Exercise material ->
-- ==== Sys2Proof/Machine/Crypto.lean ====
section
/-!
DEFINITION. The cryptographic primitives that the spec names by their standards: AES-256 (FIPS 197), its modes GCM (SP 800-38D,
R117), CMAC (SP 800-38B, R129) and KW (SP 800-38F, R123, R125), SHA-384 (FIPS 180-4), and ECDH and ECDSA on brainpoolP384r1
(RFC 5639; R124, R125, R402), as those standards define them (PRESUMED, log entry 116). Keys and nonces that the SEC draws have no
body (Config).
-/

namespace Sys2Proof.Machine

/-! ## Byte strings -/

/-- Exclusive-or of two strings, cut to the shorter. -/
def xorBytes (a b : Bytes) : Bytes := a.zipWith (· ^^^ ·) b

/-- A string cut into blocks of n bytes, the last one filled up with zeros. -/
def blocksOf (n : Nat) (b : Bytes) : List Bytes := (List.range (ceilDiv b.length n)).map fun i => fit (b.drop (n * i) |>.take n) n

/-! ## AES-256 (FIPS 197) -/

/-- Multiplication by x modulo x^8 + x^4 + x^3 + x + 1. -/
def aesDouble (b : Byte) : Byte := (b <<< 1) ^^^ (if b.msb then 0x1B#8 else 0#8)

/-- Product in the field of AES. -/
def aesMul (a b : Byte) : Byte :=
  ((List.range 8).foldl (fun (x : Byte × Byte) i => ((if b.getLsbD i then x.1 ^^^ x.2 else x.1), aesDouble x.2)) (0#8, a)).1

/-- Multiplicative inverse, 0 for 0: the 254th power, as the product of the powers 2, 4, …, 128. -/
def aesInv (b : Byte) : Byte :=
  ((List.range 7).foldl (fun (x : Byte × Byte) _ => let q := aesMul x.2 x.2; (aesMul x.1 q, q)) (1#8, b)).1

def aesSbox (b : Byte) : Byte :=
  let x := aesInv b
  x ^^^ x.rotateLeft 1 ^^^ x.rotateLeft 2 ^^^ x.rotateLeft 3 ^^^ x.rotateLeft 4 ^^^ 0x63#8

def aesSboxInv (b : Byte) : Byte := aesInv (b.rotateLeft 1 ^^^ b.rotateLeft 3 ^^^ b.rotateLeft 6 ^^^ 0x05#8)

/-- Row r of the state moves r columns: to the left with `k` 1, to the right with `k` 3. -/
def aesShift (k : Nat) (s : Bytes) : Bytes := (List.range 16).map fun i => s.getD ((i + 4 * k * (i % 4)) % 16) 0#8

/-- Every column times the circulant matrix of a row of coefficients. -/
def aesMix (m : List Byte) (s : Bytes) : Bytes :=
  (List.range 16).map fun i => (List.range 4).foldl (fun a j => a ^^^ aesMul (m.getD j 0#8) (s.getD (i / 4 * 4 + (i + j) % 4) 0#8)) 0#8

/-- The next word of the key schedule from the words so far. -/
def aesKeyWord (ws : List Bytes) (i : Nat) : Bytes :=
  let t := ws.getD (i - 1) []
  let u :=
    if i % 8 = 0 then xorBytes ((t.drop 1 ++ t.take 1).map aesSbox) [BitVec.ofNat 8 (2 ^ (i / 8 - 1)), 0#8, 0#8, 0#8]
    else if i % 8 = 4 then t.map aesSbox
    else t
  xorBytes (ws.getD (i - 8) []) u

/-- The fifteen round keys of a 32-byte key. -/
def aesKeys (key : Bytes) : List Bytes :=
  let ws := ((List.range 52).map (· + 8)).foldl (fun ws i => ws ++ [aesKeyWord ws i]) (blocksOf 4 (fit key 32))
  (List.range 15).map fun r => (ws.drop (4 * r)).take 4 |>.flatten

/-- One block under the round keys. -/
def aesEncryptWith (ks : List Bytes) (b : Bytes) : Bytes :=
  let k := fun r => ks.getD r []
  let mid := (List.range 13).foldl (fun s r => xorBytes (aesMix [2#8, 3#8, 1#8, 1#8] (aesShift 1 (s.map aesSbox))) (k (r + 1))) (xorBytes b (k 0))
  xorBytes (aesShift 1 (mid.map aesSbox)) (k 14)

/-- The inverse cipher. -/
def aesDecryptWith (ks : List Bytes) (b : Bytes) : Bytes :=
  let k := fun r => ks.getD r []
  let mid := (List.range 13).foldl (fun s r =>
    aesMix [14#8, 11#8, 13#8, 9#8] (xorBytes ((aesShift 3 s).map aesSboxInv) (k (13 - r)))) (xorBytes b (k 14))
  xorBytes ((aesShift 3 mid).map aesSboxInv) (k 0)

def aesEncrypt (key b : Bytes) : Bytes := aesEncryptWith (aesKeys key) b

/-! ## GCM (SP 800-38D) -/

/-- A string as a number, the first byte the most significant. -/
def bytesNat (b : Bytes) : Nat := b.foldl (fun n x => n * 256 + x.toNat) 0

/-- Product of two blocks in GF(2^128), the first bit the coefficient of x^0. -/
def ghashMul (x y : BitVec 128) : BitVec 128 :=
  ((List.range 128).foldl (fun (s : BitVec 128 × BitVec 128) i =>
    ((if x.getMsbD i then s.1 ^^^ s.2 else s.1), (s.2 >>> 1) ^^^ (if s.2.getLsbD 0 then 0xE1#128 <<< 120 else 0#128))) (0#128, y)).1

/-- GHASH of a string of whole blocks. -/
def ghash (h : BitVec 128) (b : Bytes) : BitVec 128 :=
  (blocksOf 16 b).foldl (fun y x => ghashMul (y ^^^ BitVec.ofNat 128 (bytesNat x)) h) 0#128

/-- The key stream for n bytes: counters from 2 on behind the 96-bit IV. -/
def gcmStream (ks : List Bytes) (iv : Bytes) (n : Nat) : Bytes :=
  ((List.range (ceilDiv n 16)).flatMap fun i => aesEncryptWith ks (fit iv 12 ++ be 4 (i + 2))).take n

/-- The 16-byte tag of additional data and ciphertext. -/
def gcmTag (ks : List Bytes) (iv aad ct : Bytes) : Bytes :=
  let h := BitVec.ofNat 128 (bytesNat (aesEncryptWith ks (zeros 16)))
  let whole := fun (b : Bytes) => fit b (16 * ceilDiv b.length 16)
  let s := ghash h (whole aad ++ whole ct ++ be 8 (8 * aad.length) ++ be 8 (8 * ct.length))
  xorBytes (aesEncryptWith ks (fit iv 12 ++ be 4 1)) (be 16 s.toNat)

/-- AES-256-GCM encryption (R117): key, IV, additional authenticated data, plaintext; ciphertext and tag. -/
@[irreducible] def gcmEncrypt (key iv aad pt : Bytes) : Bytes × Bytes :=
  let ks := aesKeys key
  let ct := xorBytes pt (gcmStream ks iv pt.length)
  (ct, gcmTag ks iv aad ct)

/-- AES-256-GCM decryption (R117, R119): the plaintext when the tag matches. -/
@[irreducible] def gcmDecrypt (key iv aad ct tag : Bytes) : Option Bytes :=
  let ks := aesKeys key
  if gcmTag ks iv aad ct = tag then some (xorBytes ct (gcmStream ks iv ct.length)) else none

/-! ## CMAC (SP 800-38B) and key wrap (SP 800-38F) -/

/-- Multiplication by x in GF(2^128), the first bit the most significant. -/
def cmacDouble (x : BitVec 128) : BitVec 128 := (x <<< 1) ^^^ (if x.msb then 0x87#128 else 0#128)

/-- CMAC-AES-256 (R129): key, message; 16 bytes. -/
@[irreducible] def cmac (key m : Bytes) : Bytes :=
  let ks := aesKeys key
  let k1 := cmacDouble (BitVec.ofNat 128 (bytesNat (aesEncryptWith ks (zeros 16))))
  let n := max 1 (ceilDiv m.length 16)
  let last := m.drop (16 * (n - 1))
  let tail := if last.length = 16 then xorBytes last (be 16 k1.toNat)
    else xorBytes (fit (last ++ [0x80#8]) 16) (be 16 (cmacDouble k1).toNat)
  (blocksOf 16 (m.take (16 * (n - 1))) ++ [tail]).foldl (fun c b => aesEncryptWith ks (xorBytes c b)) (zeros 16)

/-- The integrity check value of KW. -/
def kwIv : Bytes := List.replicate 8 0xA6#8

/-- Step t of the wrapping function: the register and the semiblocks, of which the first is the next to be taken. -/
def kwStep (ks : List Bytes) (x : Bytes × List Bytes) (t : Nat) : Bytes × List Bytes :=
  let b := aesEncryptWith ks (x.1 ++ x.2.headD [])
  (xorBytes (b.take 8) (be 8 t), x.2.drop 1 ++ [b.drop 8])

/-- Its inverse. -/
def kwUnstep (ks : List Bytes) (x : Bytes × List Bytes) (t : Nat) : Bytes × List Bytes :=
  let b := aesDecryptWith ks (xorBytes x.1 (be 8 t) ++ x.2.getLastD [])
  (b.take 8, b.drop 8 :: x.2.dropLast)

/-- AES key wrap, SP 800-38F KW (R123, R125): key-encryption key, key. -/
@[irreducible] def keyWrap (kek key : Bytes) : Bytes :=
  let rs := blocksOf 8 key
  let r := ((List.range (6 * rs.length)).map (· + 1)).foldl (kwStep (aesKeys kek)) (kwIv, rs)
  r.1 ++ r.2.flatten

/-- AES key unwrap (R125, R126): the key when the integrity check holds. -/
@[irreducible] def keyUnwrap (kek wrapped : Bytes) : Option Bytes :=
  let rs := blocksOf 8 (wrapped.drop 8)
  let r := ((List.range (6 * rs.length)).map (· + 1)).reverse.foldl (kwUnstep (aesKeys kek)) (wrapped.take 8, rs)
  if r.1 = kwIv then some r.2.flatten else none

/-! ## SHA-384 (FIPS 180-4) -/

/-- The largest x below 2^(n + 1) whose k-th power is at most v. -/
def rootUpTo (k v n : Nat) : Nat := ((List.range (n + 1)).reverse).foldl (fun x i => if (x + 2 ^ i) ^ k ≤ v then x + 2 ^ i else x) 0

/-- The first eighty primes. -/
def shaPrimes : List Nat := (List.range 410).filter fun n => decide (2 ≤ n) && (List.range n).all fun d => decide (d < 2) || n % d != 0

/-- The 80 constants: 64 bits of the fractional parts of the cube roots of the first eighty primes. -/
def shaK : List (BitVec 64) := shaPrimes.map fun p => BitVec.ofNat 64 (rootUpTo 3 (p * 2 ^ 192) 68)

/-- The initial hash value: 64 bits of the fractional parts of the square roots of the ninth to sixteenth primes. -/
def shaInit : List (BitVec 64) := ((shaPrimes.drop 8).take 8).map fun p => BitVec.ofNat 64 (rootUpTo 2 (p * 2 ^ 128) 68)

/-- The next word of the message schedule. -/
def shaWord (ws : List (BitVec 64)) (i : Nat) : BitVec 64 :=
  let w := fun k => ws.getD (i - k) 0#64
  let s0 := (w 15).rotateRight 1 ^^^ (w 15).rotateRight 8 ^^^ (w 15 >>> 7)
  let s1 := (w 2).rotateRight 19 ^^^ (w 2).rotateRight 61 ^^^ (w 2 >>> 6)
  s1 + w 7 + s0 + w 16

/-- One round on the eight working variables. -/
def shaRound (v : List (BitVec 64)) (x : BitVec 64 × BitVec 64) : List (BitVec 64) :=
  match v with
  | [a, b, c, d, e, f, g, h] =>
    let t1 := h + (e.rotateRight 14 ^^^ e.rotateRight 18 ^^^ e.rotateRight 41) + ((e &&& f) ^^^ (~~~e &&& g)) + x.1 + x.2
    let t2 := (a.rotateRight 28 ^^^ a.rotateRight 34 ^^^ a.rotateRight 39) + ((a &&& b) ^^^ (a &&& c) ^^^ (b &&& c))
    [t1 + t2, a, b, c, d + t1, e, f, g]
  | _ => v

/-- The hash value after a block of 128 bytes. -/
def shaBlock (h : List (BitVec 64)) (b : Bytes) : List (BitVec 64) :=
  let m := (blocksOf 8 b).map fun x => BitVec.ofNat 64 (bytesNat x)
  let ws := ((List.range 64).map (· + 16)).foldl (fun ws i => ws ++ [shaWord ws i]) m
  (h.zip ((shaK.zip ws).foldl shaRound h)).map fun (x, y) => x + y

/-- SHA-384 (R125, R134, R343, R402, R437). -/
@[irreducible] def sha384 (m : Bytes) : Bytes :=
  let n := 128 * ceilDiv (m.length + 17) 128
  let padded := fit (m ++ [0x80#8]) (n - 16) ++ be 16 (8 * m.length)
  (((blocksOf 128 padded).foldl shaBlock shaInit).take 6).flatMap fun w => be 8 w.toNat

/-! ## brainpoolP384r1 (RFC 5639) -/

namespace Curve
def p : Nat := 0x8CB91E82A3386D280F5D6F7E50E641DF152F7109ED5456B412B1DA197FB71123ACD3A729901D1A71874700133107EC53
def a : Nat := 0x7BC382C63D8C150C3C72080ACE05AFA0C2BEA28E4FB22787139165EFBA91F90F8AA5814A503AD4EB04A8C7DD22CE2826
def b : Nat := 0x04A8C7DD22CE28268B39B55416F0447C2FB77DE107DCD2A62E880EA53EEB62D57CB4390295DBC9943AB78696FA504C11
/-- the base point and its order -/
def g : Nat × Nat :=
  (0x1D1C64F068CF45FFA2A63A81B7C13F6B8847A3E77EF14FE3DB7FCAFE0CBD10E8E826E03436D646AAEF87B2E247D4AF1E,
   0x8ABE1D7520F9C2A45CB1EB8E95CFD55262B70B29FEEC5864E19C054FF99129280E4646217791811142820341263C5315)
def q : Nat := 0x8CB91E82A3386D280F5D6F7E50E641DF152F7109ED5456B31F166E6CAC0425A7CF3AB6AF6B7FC3103B883202E9046565
end Curve

/-- b^e modulo m, over the low 384 bits of e. -/
def powMod (m b e : Nat) : Nat := ((List.range 384).reverse).foldl (fun x i => if e.testBit i then x * x % m * b % m else x * x % m) 1

/-- The inverse modulo a prime. -/
def invMod (m x : Nat) : Nat := powMod m (x % m) (m - 2)

/-- Difference modulo m of numbers below it. -/
def subMod (m x y : Nat) : Nat := (x + m - y) % m

/-- A point: coordinates, or the point at infinity. -/
abbrev Point := Option (Nat × Nat)

/-- The line of a slope through a point meets the curve again in the sum's reflection. -/
def chord (l : Nat) (u v : Nat × Nat) : Point :=
  let x := subMod Curve.p (l * l % Curve.p) ((u.1 + v.1) % Curve.p)
  some (x, subMod Curve.p (l * subMod Curve.p u.1 x % Curve.p) u.2)

def pointAdd : Point → Point → Point
  | none, v => v
  | u, none => u
  | some u, some v =>
    if u.1 = v.1 then
      if (u.2 + v.2) % Curve.p = 0 then none
      else chord ((3 * u.1 * u.1 + Curve.a) % Curve.p * invMod Curve.p (2 * u.2) % Curve.p) u v
    else chord (subMod Curve.p v.2 u.2 * invMod Curve.p (subMod Curve.p v.1 u.1) % Curve.p) u v

/-- A multiple of a point. -/
def pointMul (k : Nat) (u : Point) : Point :=
  ((List.range 384).reverse).foldl (fun w i => let d := pointAdd w w; if k.testBit i then pointAdd d u else d) none

/-- The uncompressed form, 97 bytes: 0x04, X, Y (R124). -/
def pointBytes : Point → Bytes
  | some u => be 1 4 ++ be 48 u.1 ++ be 48 u.2
  | none => zeros 97

/-- The coordinates of an uncompressed form. -/
def pointOf (b : Bytes) : Nat × Nat := (beAt b 1 48, beAt b 49 48)

/-- Whether a string is an uncompressed point on brainpoolP384r1 (R125, R126). -/
@[irreducible] def onCurve (b : Bytes) : Bool :=
  let u := pointOf b
  b.length == 97 && beAt b 0 1 == 4
    && decide (u.1 < Curve.p ∧ u.2 < Curve.p ∧ u.2 * u.2 % Curve.p = (u.1 * u.1 * u.1 + Curve.a * u.1 + Curve.b) % Curve.p)

/-- The private key that the SEC holds for a seed of its own, from 1 to the order less 1 (log entry 38). -/
def privateKey (seed : Bytes) : Nat := 1 + bytesNat seed % (Curve.q - 1)

/-- The public point of the private key of a seed (R124, R436). -/
@[irreducible] def publicPoint (seed : Bytes) : Bytes := pointBytes (pointMul (privateKey seed) (some Curve.g))

/-- ECDH with the private key of a seed: seed, peer point; the 48-byte shared secret (R125). -/
@[irreducible] def ecdh (seed peer : Bytes) : Bytes := be 48 (((pointMul (privateKey seed) (some (pointOf peer))).map Prod.fst).getD 0)

/-- The signature of a hash with a private key and a nonce; none where a part of it would be 0. -/
def ecdsaWith (d k : Nat) (hash : Bytes) : Option Bytes :=
  let r := ((pointMul k (some Curve.g)).map Prod.fst).getD 0 % Curve.q
  let s := invMod Curve.q k * (bytesNat hash + r * d) % Curve.q
  if r = 0 ∨ s = 0 then none else some (be 48 r ++ be 48 s)

/-- ECDSA (R124, R437): seed of the private key, 48-byte hash; r and s, 96 bytes. The nonce is one that the SEC draws. -/
@[irreducible] def ecdsaSign (seed hash : Bytes) : Bytes :=
  let nonce := fun i => 1 + Config.ecdsaNonce seed hash i % (Curve.q - 1)
  ((List.range 16).findSome? fun i => ecdsaWith (privateKey seed) (nonce i) hash).getD (zeros 96)

/-- ECDSA verification: public point, 48-byte hash, signature (R402, R403). -/
@[irreducible] def ecdsaVerify (point hash sig : Bytes) : Bool :=
  let r := beAt sig 0 48
  let s := beAt sig 48 48
  let w := invMod Curve.q s
  let u := pointAdd (pointMul (bytesNat hash * w % Curve.q) (some Curve.g)) (pointMul (r * w % Curve.q) (some (pointOf point)))
  onCurve point && decide (0 < r ∧ r < Curve.q ∧ 0 < s ∧ s < Curve.q) && (match u with | some v => v.1 % Curve.q == r | none => false)

end Sys2Proof.Machine
end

Assignment -> In the listing above, find the line with "field of AES. -/" and the line with "def aesInv (b", then print exactly those lines and every line between them.

Worked solution ->
/-- Product in the field of AES. -/
def aesMul (a b : Byte) : Byte :=
  ((List.range 8).foldl (fun (x : Byte × Byte) i => ((if b.getLsbD i then x.1 ^^^ x.2 else x.1), aesDouble x.2)) (0#8, a)).1

/-- Multiplicative inverse, 0 for 0: the 254th power, as the product of the powers 2, 4, …, 128. -/
def aesInv (b : Byte) : Byte :=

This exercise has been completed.